Abstract: In the past several years, Satisfiability Modulo Theories (SMT) solvers have been extended for reasoning about quantifier-free constraints in the theory of unbounded strings and regular expressions. Although decidability of this theory is unknown, many of these solvers are highly efficient for constraints that commonly occur in practice. This talk overviews the main algorithms used by the SMT solver CVC4 for handling string constraints. We focus on its core theory solver for strings, regular expressions and length constraints. We then cover its more advanced features, including its finite model finding strategy for strings of bounded length, context-dependent simplification for extended string functions and its support for regular expression elimination.

Abstract: I plan to discuss the role of constraint solving and model counting for string constraints in the context of symbolic execution, with an application to side channel analysis.

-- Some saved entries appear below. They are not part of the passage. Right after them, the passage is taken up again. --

-- ==== Sys2Proof/Tests/Slice0.lean ====
section
/-! SUPPORT. Tests of the model against values from the spec, and a state and operands that meet the hypotheses of each statement.
Expected values and words come from 95_test_vectors.md, 30_encoding.md R146 and R152, or from the cited rule by hand. -/

namespace Sys2Proof.Tests

open Sys2Proof Sys2Proof.Machine

-- Each test waits for the kernel; elaborating them one after another keeps the number of waiting threads down.
set_option Elab.async false

/-! ### Small states -/

/-- Register `i` holds `v`. -/
def withReg (s : State) (i : RegIdx) (v : Nat) : State := { s with regs := s.regs.set i (Reg.holding v 0) }

/-- Ring `r` is set up for `m`. -/
def withRing (s : State) (r : RingIdx) (m : Nat) : State := { s with rings := s.rings.set r (Ring.ofModulus m) }

/-- A run is in progress at `pc`, with the given words there in CMDMEM. -/
def running (s : State) (pc : Nat) (words : List Word) : State :=
  { s with busy := true, pc := BitVec.ofNat 11 pc, cmdMem := s.cmdMem.writeList pc words }

/-- A build with two digits, so that VMAX is 2^64 - 1 and IOBUF has 8 bytes. B0 to B7 and B10 are written and the other
registers are not; R0 and R3 are odd, R1 is even and R2 is not set; IOLEN is 8. -/
def demo : State :=
  let s : State := { State.reset with cfg := { maxw := 2, dhcBase := 0 }, ioLen := 8, busy := true }
  let s := withReg (withReg (withReg (withReg s 0 0) 1 5) 2 9) 3 (2^64 - 1)
  let s := withReg (withReg (withReg (withReg s 4 (2^64 - 3)) 5 (2^64 - 2)) 6 (2^32)) 7 (2^32 - 1)
  withRing (withRing (withRing (withReg s 10 1) 0 497) 1 8) 3 1

/-- The default build, idle after a run, with a host event waiting. -/
def idle (ev : HostEvent) : State := { State.reset with inputs := [ev] }

/-- The same while a run is in progress. -/
def busy (ev : HostEvent) : State := { State.reset with inputs := [ev], busy := true }

/-- CMDMEM with every word written. -/
def fullCmdMem : Memory 32 := (List.range' 0 1024).map fun i => (i, 0)

/-- The value and length of a register after an outcome; nothing unless it is a next state. -/
def regAfter (o : Host.Outcome State Fault Refusal) (i : RegIdx) : Option (Nat × Nat) :=
  match o with
  | .next t => if t.regs[i].wr then some (t.regs[i].val, t.regs[i].len) else none
  | _ => none

/-- FAULTCODE after an outcome. -/
def faultAfter (o : Host.Outcome State Fault Refusal) : Option FaultCode :=
  match o with
  | .next t => if t.fault then some t.faultCode else none
  | _ => none

/-- FLAGS, as the host reads it, after an outcome. -/
def flagsAfter (o : Host.Outcome State Fault Refusal) : Option Nat :=
  match o with
  | .next t => some t.flagsWord.toNat
  | _ => none

/-! ### WellFormed: the one ill-formed shape is refused (30_encoding.md R148) -/

theorem test_wellFormed_refuses_divrem_same_destinations : (Instr.divrem 6 6 0 1).wellFormed = false := by decide
theorem test_wellFormed_accepts_divrem : (Instr.divrem 2 3 0 1).wellFormed = true := by decide

/-! ### Decoding words written out from the spec: every constructor -/

theorem test_decode_control :
    decode 0x00000000 0 = .ok .nop ∧ decode 0x04000000 0 = .ok .halt := by decide

theorem test_decode_register_file :
    decode 0x08840000 0 = .ok (.mov 2 1) ∧ decode 0x0CC00000 0 = .ok (.zero 3) ∧
    decode 0x10400000 0xFFFFFFFF = .ok (.ldi 1 0xFFFFFFFF) ∧ decode 0x14000000 0 = .ok (.ldb 0) ∧
    decode 0x18180000 0 = .ok (.stb 6) ∧ decode 0x1C800000 8 = .ok (.rand 2 8) ∧
    decode 0x20400000 0x20 = .ok (.bitset 1 32) ∧ decode 0x24400000 0x000186A0 = .ok (.bitclr 1 100000) ∧
    decode 0x28000000 2 = .ok (.bittest 0 2) ∧ decode 0x2C400000 0 = .ok (.bitlen 1 0) ∧
    decode 0x31400000 0 = .ok (.inc2 5) := by decide

theorem test_decode_kernel :
    decode 0x40004000 0 = .ok (.cmp 0 1) ∧ decode 0x44804000 0 = .ok (.add 2 0 1) ∧ decode 0x48804000 0 = .ok (.sub 2 0 1) ∧
    decode 0x4C804000 0 = .ok (.mul 2 0 1) ∧ decode 0x50400000 0 = .ok (.sqr 1 0) ∧
    decode 0x54400000 0x7FFFFFFF = .ok (.mulw 1 0 0x7FFFFFFF) ∧ decode 0x58400000 0x1F = .ok (.shl 1 0 31) ∧
    decode 0x5C400000 1 = .ok (.shr 1 0 1) ∧ decode 0x60804300 0 = .ok (.divrem 2 3 0 1) := by decide
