-- ==== Sys2Proof/Machine/RegMap.lean ====
section
/-! DEFINITION. The register map: where every register of the register blocks lies, and its fields, access types and
reset values, transcribed from the field tables of the spec (files named at each block).

`Reset` marks of the spec other than a number: a field whose Reset column reads "—", "fuse" or a strap holds the value
the assumption log names (zero; notes/assumptions/1.md and 2.md). -/

namespace Sys2Proof.Machine

/-- Access types of R5. -/
inductive Acc where
  | rw | ro | wo | w1c | w1s | rws | rsk
  deriving DecidableEq, Repr

/-- A field of a register: the address of its word and its bit range [hi:lo] (R4). -/
structure Fld where
  addr : Nat
  hi : Nat
  lo : Nat
  deriving DecidableEq, Repr

/-- One row of a field table: the bit range, the access type and the reset value. -/
structure FSpec where
  hi : Nat
  lo : Nat
  acc : Acc
  rst : Nat
  deriving DecidableEq, Repr

/-- A register (or an array of `cnt` registers, `str` bytes apart) at byte offset `off` of its block. -/
structure RSpec where
  off : Nat
  str : Nat
  cnt : Nat
  fields : List FSpec
  deriving DecidableEq, Repr

/-- A register block of the address map: `cnt` instances, `str` bytes apart. -/
structure BSpec where
  base : Nat
  str : Nat
  cnt : Nat
  regs : List RSpec
  deriving DecidableEq, Repr

/-! ## ID (spec/01_architecture.md, R31) -/
namespace R
abbrev ID_VENDOR_W : Nat := 0x10400000
abbrev ID_VENDOR_CODE : Fld := ⟨ID_VENDOR_W, 31, 0⟩
abbrev ID_PART : Nat := 0x10400004
abbrev ID_PART_FAMILY : Fld := ⟨ID_PART, 31, 16⟩
abbrev ID_PART_MEMBER : Fld := ⟨ID_PART, 15, 0⟩
abbrev ID_REV : Nat := 0x10400008
abbrev ID_REV_MAJOR : Fld := ⟨ID_REV, 15, 8⟩
abbrev ID_REV_MINOR : Fld := ⟨ID_REV, 7, 0⟩
abbrev ID_SERIAL_LO_W : Nat := 0x10400010
abbrev ID_SERIAL_LO : Fld := ⟨ID_SERIAL_LO_W, 31, 0⟩
abbrev ID_SERIAL_HI_W : Nat := 0x10400014
abbrev ID_SERIAL_HI : Fld := ⟨ID_SERIAL_HI_W, 31, 0⟩
abbrev ID_FP_AXES_W : Nat := 0x10400100
abbrev ID_FP_AXES : Fld := ⟨ID_FP_AXES_W, 23, 0⟩
abbrev ID_FP_RINGS_W : Nat := 0x10400104
abbrev ID_FP_RINGS : Fld := ⟨ID_FP_RINGS_W, 23, 0⟩
abbrev ID_FP_NODES_W : Nat := 0x10400108
abbrev ID_FP_NODES : Fld := ⟨ID_FP_NODES_W, 23, 0⟩
abbrev ID_FP_CCORES_W : Nat := 0x1040010C
abbrev ID_FP_CCORES : Fld := ⟨ID_FP_CCORES_W, 23, 0⟩
abbrev ID_FP_SCORES_W : Nat := 0x10400110
abbrev ID_FP_SCORES : Fld := ⟨ID_FP_SCORES_W, 23, 0⟩
abbrev ID_FP_STRANDS_W : Nat := 0x10400114
abbrev ID_FP_STRANDS : Fld := ⟨ID_FP_STRANDS_W, 23, 0⟩
abbrev ID_FP_TAGS_W : Nat := 0x10400118
abbrev ID_FP_TAGS : Fld := ⟨ID_FP_TAGS_W, 23, 0⟩
abbrev ID_FP_FLOWS_W : Nat := 0x1040011C
abbrev ID_FP_FLOWS : Fld := ⟨ID_FP_FLOWS_W, 23, 0⟩
abbrev ID_FP_DOMAINS_W : Nat := 0x10400120
abbrev ID_FP_DOMAINS : Fld := ⟨ID_FP_DOMAINS_W, 23, 0⟩
abbrev ID_FP_KNOTPOOL_W : Nat := 0x10400124
abbrev ID_FP_KNOTPOOL : Fld := ⟨ID_FP_KNOTPOOL_W, 23, 0⟩
abbrev ID_FP_PCHAN_W : Nat := 0x10400128
abbrev ID_FP_PCHAN : Fld := ⟨ID_FP_PCHAN_W, 23, 0⟩
abbrev ID_FP_HGROUPS_W : Nat := 0x1040012C
abbrev ID_FP_HGROUPS : Fld := ⟨ID_FP_HGROUPS_W, 23, 0⟩
abbrev ID_FP_MRAM_W : Nat := 0x10400130
abbrev ID_FP_MRAM : Fld := ⟨ID_FP_MRAM_W, 23, 0⟩
end R
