-- ==== Sys2Proof/Machine/SMap.lean ====
section
/-! DEFINITION. Sparse maps: a list of key and value pairs in ONE canonical form, keys strictly rising and no value equal
to what an unlisted key reads as. Memory, the register stores and every indexed family of units use it. -/

namespace Sys2Proof.Machine
namespace SMap

variable {α : Type}

/-- The value at key `k`; an unlisted key reads as `d k`. -/
def get (d : Nat → α) : List (Nat × α) → Nat → α
  | [], k => d k
  | (j, v) :: m, k => if k = j then v else get d m k

/-- The map with key `k` set to `v`. Setting what an unlisted key reads as removes the entry. -/
def put [DecidableEq α] (d : Nat → α) : List (Nat × α) → Nat → α → List (Nat × α)
  | [], k, v => if v = d k then [] else [(k, v)]
  | (j, w) :: m, k, v =>
    if k < j then (if v = d k then (j, w) :: m else (k, v) :: (j, w) :: m)
    else if k = j then (if v = d k then m else (k, v) :: m)
    else (j, w) :: put d m k v

/-- Every key of the map is above `lo`. -/
def above (lo : Nat) : List (Nat × α) → Bool
  | [] => true
  | (j, _) :: _ => lo < j

/-- The canonical form: keys strictly rising, no entry equal to what an unlisted key reads as. -/
def wf [DecidableEq α] (d : Nat → α) : List (Nat × α) → Bool
  | [] => true
  | (j, v) :: m => above j m && (v != d j) && wf d m

end SMap
end Sys2Proof.Machine
end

Abstract: A word equation is given by two strings over disjoint alphabets of letters and variables and we ask whether there is a substitution that makes the sides of the equation truly equal as strings. Recently, a new PSPACE solution to this problem was proposed, it is based on the recompression technique, which compresses simple substrings of the equation (compression of pairs ab by a new symbol c, where a ≠ b, and compression of maximal substrings a^l by a new symbol a_l) and modifying the equation so that such operations are sound; those modifications boil down to substitutions X → aX and X → Xb. The analysis focuses on the way the equation is stored and changed rather than on the combinatorics of words. This approach greatly simplified many existing proofs and algorithms. Moreover, it is also applicable to restricted cases (for instance: one-variable equations, but also compressed string testing) and to generalisations (regular constraints, involution, partial commutation, tree equations, etc.).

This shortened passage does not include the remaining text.